A Matlab implementation of the proposed algorithms resulted in a processing time of approximately 38 ms for the segmentation of a single image, with each image comprising 2,048 A-lines, and the tissue classification step required <1 second per image, on average. Although these results showed a significant improvement over manual analysis of TCE data, further improvements in computational efficiency will be useful for real-time applications. The processing time can be decreased through code optimization and implementation in a lower level language. As mentioned above, efforts in this study were made to keep algorithm complexity low (avoiding computationally intensive methods, such as co-occurrence matrix or wavelet analysis) and both segmentation and tissue characterization steps are obtained by processing individual A-lines (or bulk of A-lines) in series. This kind of approach makes the proposed algorithms suitable for a GPU parallel programming model, with the potential to achieve a real-time analysis of entire TCE data sets.
A last consideration is about the proposed tissue classification scheme. In this study, we developed an algorithm capable of discriminating between squamous and BE with or without dysplasia. It is possible to argue that the proposed scheme can be further expanded for the automated discrimination of low-grade vs. high-grade dysplasia. Although the typical layers characterizing squamous esophagus can be visually recognized in OCT images, making it possible to discriminate Barrett’s, the difference between BE with or without dysplasia is not as remarkable. Some criteria have been proposed for this purpose, such as presence of glands, surface maturation (i.e., increased superficial backscattering) and tissue homogeneity. However, OCT-TCE validation studies using histopathology as gold standard still need to be conducted. It will be the scope of future studies to further expand the proposed framework for the differentiation of premalignant conditions such as nondysplastic BE dysplasia, low grade, high grade dysplasia, and invasive cancer using TCE data.
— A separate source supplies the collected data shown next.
/-- R194: the bits of the new keys. -/
theorem getLsbD_newKeys {k : Nat} (hk : k < 16) : (newKeys s.keys s.keyPrev).getLsbD k = true ↔ newlyPressed s k := by
  simp [newKeys, newlyPressed, hk]

/-- R217: an instruction that raises a fault leaves PC where it is. -/
theorem exec_pc_of_fault (hs : s.fault = none) (h : exec i s = .next t) (hf : t.fault ≠ none) : t.pc = s.pc := by
  rcases exec_cases h with ⟨-, rfl⟩ | ⟨-, hc⟩
  · rfl
  · exact absurd ((fault_of_completesTo hc).trans hs) hf

/-- Settles O20: a fault leaves PC by `exec_pc_of_fault`, and each completed instruction has its own value of PC. -/
theorem programCounterAfterEveryInstruction : Obligations.ProgramCounterAfterEveryInstruction := by
  intro i s t hs h
  refine ⟨exec_pc_of_fault hs h, fun hf => ?_⟩
  have hc := completesTo_of_fault_none h hf
  cases i with
  | ret =>
    obtain rfl := hc
    intro k hk
    simp [hk]
  | call nnn =>
    obtain ⟨_, rfl⟩ := hc
    exact zext16_toNat nnn
  | jump nnn =>
    obtain rfl := Host.Outcome.next.inj hc
    exact zext16_toNat nnn
  | jumpOffset nnn =>
    obtain rfl := Host.Outcome.next.inj hc
    exact offsetTarget_toNat nnn _
  | skipEqImm | skipNeImm | skipEqReg | skipNeReg =>
    obtain rfl := Host.Outcome.next.inj hc
    simp
  | skipKeyPressed x =>
    obtain rfl := Host.Outcome.next.inj hc
    simp only [State.skipIf_pc, keyPressed_eq]
  | skipKeyNotPressed x =>
    obtain rfl := Host.Outcome.next.inj hc
    simp only [State.skipIf_pc, keyPressed_eq]
    cases s.keys.getLsbD ((s.reg x).toNat % 16) <;> rfl
  | waitKey x =>
    obtain ⟨hn, rfl⟩ | ⟨k, hk, rfl⟩ := hc
    · rw [leastKey_none_iff] at hn
      refine ⟨fun ⟨k, hk, hp⟩ => ?_, fun _ => rfl⟩
      rw [← getLsbD_newKeys hk, hn k hk] at hp
      cases hp
    · obtain ⟨hk, hp, -⟩ := (leastKey_some_iff _ _).mp hk
      exact ⟨fun _ => rfl, fun hn => absurd ((getLsbD_newKeys hk).mp hp) (hn k hk)⟩
  | draw | storeBCD | regDump | regLoad => obtain rfl := hc; rfl
  | _ => obtain rfl := Host.Outcome.next.inj hc; rfl

/-! ## The flag register -/

theorem flagByte_toNat (b : Bool) : (flagByte b).toNat = if b then 1 else 0 := by
  cases b <;> rfl

theorem noCarry_toNat (a b : Byte) : (noCarry a b).toNat = if a.toNat + b.toNat ≤ 255 then 1 else 0 := by
  simp [noCarry, flagByte_toNat]

theorem noBorrow_toNat (m s : Byte) : (noBorrow m s).toNat = if m.toNat ≥ s.toNat then 1 else 0 := by
  simp [noBorrow, flagByte_toNat]

/-- R147: VF after the flag and then the result are written. -/
theorem State.reg_vf_setFlagThenResult {x : Reg} {f v : Byte} {flag result : Nat} (hv : v.toNat = result)
    (hf : f.toNat = flag) :
    ((s.setFlagThenResult x f v).reg 15).toNat = if x = 15 then result else flag := by
  split
  · next hx => subst hx; rwa [State.reg_setFlagThenResult_dest]
  · next hx => rwa [State.reg_setFlagThenResult_flag s f v hx]

open scoped Classical in
/-- R183: a canvas without a hit gets one exactly when some lit pixel is turned off. -/
theorem Canvas.hit_plotRows_iff_turnsOff (ox oy : Byte) (bs : List Byte) (hl : bs.length ≤ 32) (fb : Framebuffer) :
    ((Canvas.mk fb false).plotRows ox oy 0 bs).hit = true ↔
      ∃ px py, pixel fb px py = true ∧ pixel ((Canvas.mk fb false).plotRows ox oy 0 bs).fb px py = false := by
  rw [Canvas.hit_plotRows _ _ _ _ (by omega)]
  simp only [Canvas.pixel_plotRows ox oy bs 0 (by omega : 0 + bs.length ≤ 32)]
  constructor
  · rintro (h | ⟨e, c, h, hc, hb, hp⟩)
    · cases h
    · exact ⟨_, _, hp, by rw [hp, decide_eq_true ⟨e, c, h, rfl, hc, hb, rfl⟩]; rfl⟩
  · rintro ⟨px, py, hp, hoff⟩
    rw [hp, Bool.true_xor, Bool.not_eq_false', decide_eq_true_iff] at hoff
    obtain ⟨e, c, h, rfl, hc, hb, rfl⟩ := hoff
    exact .inr ⟨e, c, h, hc, hb, hp⟩

/-- R181, R183: VF after a sprite of at most 32 rows is drawn. -/
theorem State.reg_vf_drawSprite (s : State) (ox oy : Byte) {rows : List Byte} (hl : rows.length ≤ 32) :
    (TurnsOffAPixel s (s.drawSprite ox oy rows) → (s.drawSprite ox oy rows).reg 15 = 1) ∧
    (¬TurnsOffAPixel s (s.drawSprite ox oy rows) → (s.drawSprite ox oy rows).reg 15 = 0) := by
  have hvf : (s.drawSprite ox oy rows).reg 15 = collision ((Canvas.mk s.fb false).plotRows ox oy 0 rows).hit :=
    State.reg_setReg_same _ _ _
  have hoff := Canvas.hit_plotRows_iff_turnsOff ox oy rows hl s.fb
  rw [hvf]
  refine ⟨fun h => ?_, fun h => ?_⟩
  · rw [hoff.mpr h]; rfl
  · rw [Bool.eq_false_iff.mpr (mt hoff.mp h)]; rfl

/-- Settles O28: the five ALU writers by `reg_vf_setFlagThenResult`, draw by `reg_vf_drawSprite`, and every other
instruction by the frame of the registers. -/
theorem flagRegisterIsWrittenByTheSixInstructionsOnly : Obligations.FlagRegisterIsWrittenByTheSixInstructionsOnly := by
  intro i s t hs h hf
  cases i with
  | add x y =>
    obtain rfl := Host.Outcome.next.inj h
    exact State.reg_vf_setFlagThenResult (sumByte_toNat _ _) (noCarry_toNat _ _)
  | sub x y =>
    obtain rfl := Host.Outcome.next.inj h
    exact State.reg_vf_setFlagThenResult (diffByte_toNat _ _) (noBorrow_toNat _ _)
  | shr x y =>
    obtain rfl := Host.Outcome.next.inj h
    exact State.reg_vf_setFlagThenResult (shrByte_toNat _) (shrOut_toNat _)
  | subn x y =>
    obtain rfl := Host.Outcome.next.inj h
    exact State.reg_vf_setFlagThenResult (diffByte_toNat _ _) (noBorrow_toNat _ _)
  | shl x y =>
    obtain rfl := Host.Outcome.next.inj h
    exact State.reg_vf_setFlagThenResult (shlByte_toNat _) (shlOut_toNat _)
  | draw x y n =>
    obtain rfl := completesTo_of_fault_none h hf
    exact s.reg_vf_drawSprite _ _ (by rw [Memory.length_readAll]; omega)
  | loadImm x | addImm x | copy x | or x | and x | xor x | rand x | getDelay x | waitKey x =>
    intro hx
    exact exec_reg_frame h (by simpa [Instr.writesReg] using hx.symm)
  | regLoad x =>
    intro hx
    have : ¬(15 : Reg) ≤ x := fun hle => hx (le_antisymm (Fin.le_last x) hle)
    exact exec_reg_frame h (decide_eq_false this)
  | _ => exact exec_reg_frame h rfl

/-! ## The invariant, and the reset state -/

/-- R27: I stays an address; load-I, add-I and font-addr are its only writers. -/
theorem exec_index_bounded (hi : s.Inv) (h : exec i s = .next t) : t.I.toNat ≤ 4095 := by
  cases i with
  | loadI nnn =>
    obtain rfl := Host.Outcome.next.inj h
    have := zext16_toNat nnn
    simp only [State.advance_I, State.setI_I]
    omega
  | addI x =>
    obtain rfl := Host.Outcome.next.inj h
    simp only [State.advance_I, State.setI_I, addIndex_toNat]
    omega
  | fontAddr x =>
    obtain rfl := Host.Outcome.next.inj h
    simp only [State.advance_I, State.setI_I, glyphAddress_toNat]
    omega
  | _ =>
    have : t.I = s.I := exec_onlyChanges h .I (by simp [Instr.writes])
    exact this ▸ hi.index_in_memory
In this study, we developed a fully automated framework for the segmentation and characterization of esophageal wall using OCT-TCE in vivo clinical data. The algorithm has been validated, showing a high degree of agreement with the analysis of an expert image reader. The proposed methods may be useful for improving the current TCE data acquisition procedure and for automatically classifying the esophageal wall.
This work was supported in part by US National Institutes of Health grant NIH R01CA103769 (GJT). Disclosure: Massachusetts General Hospital has a licensing arrangement with NinePoint Medical. Drs. Tearney, Nishioka, and Gora have the rights to receive royalties as part of this licensing arrangement.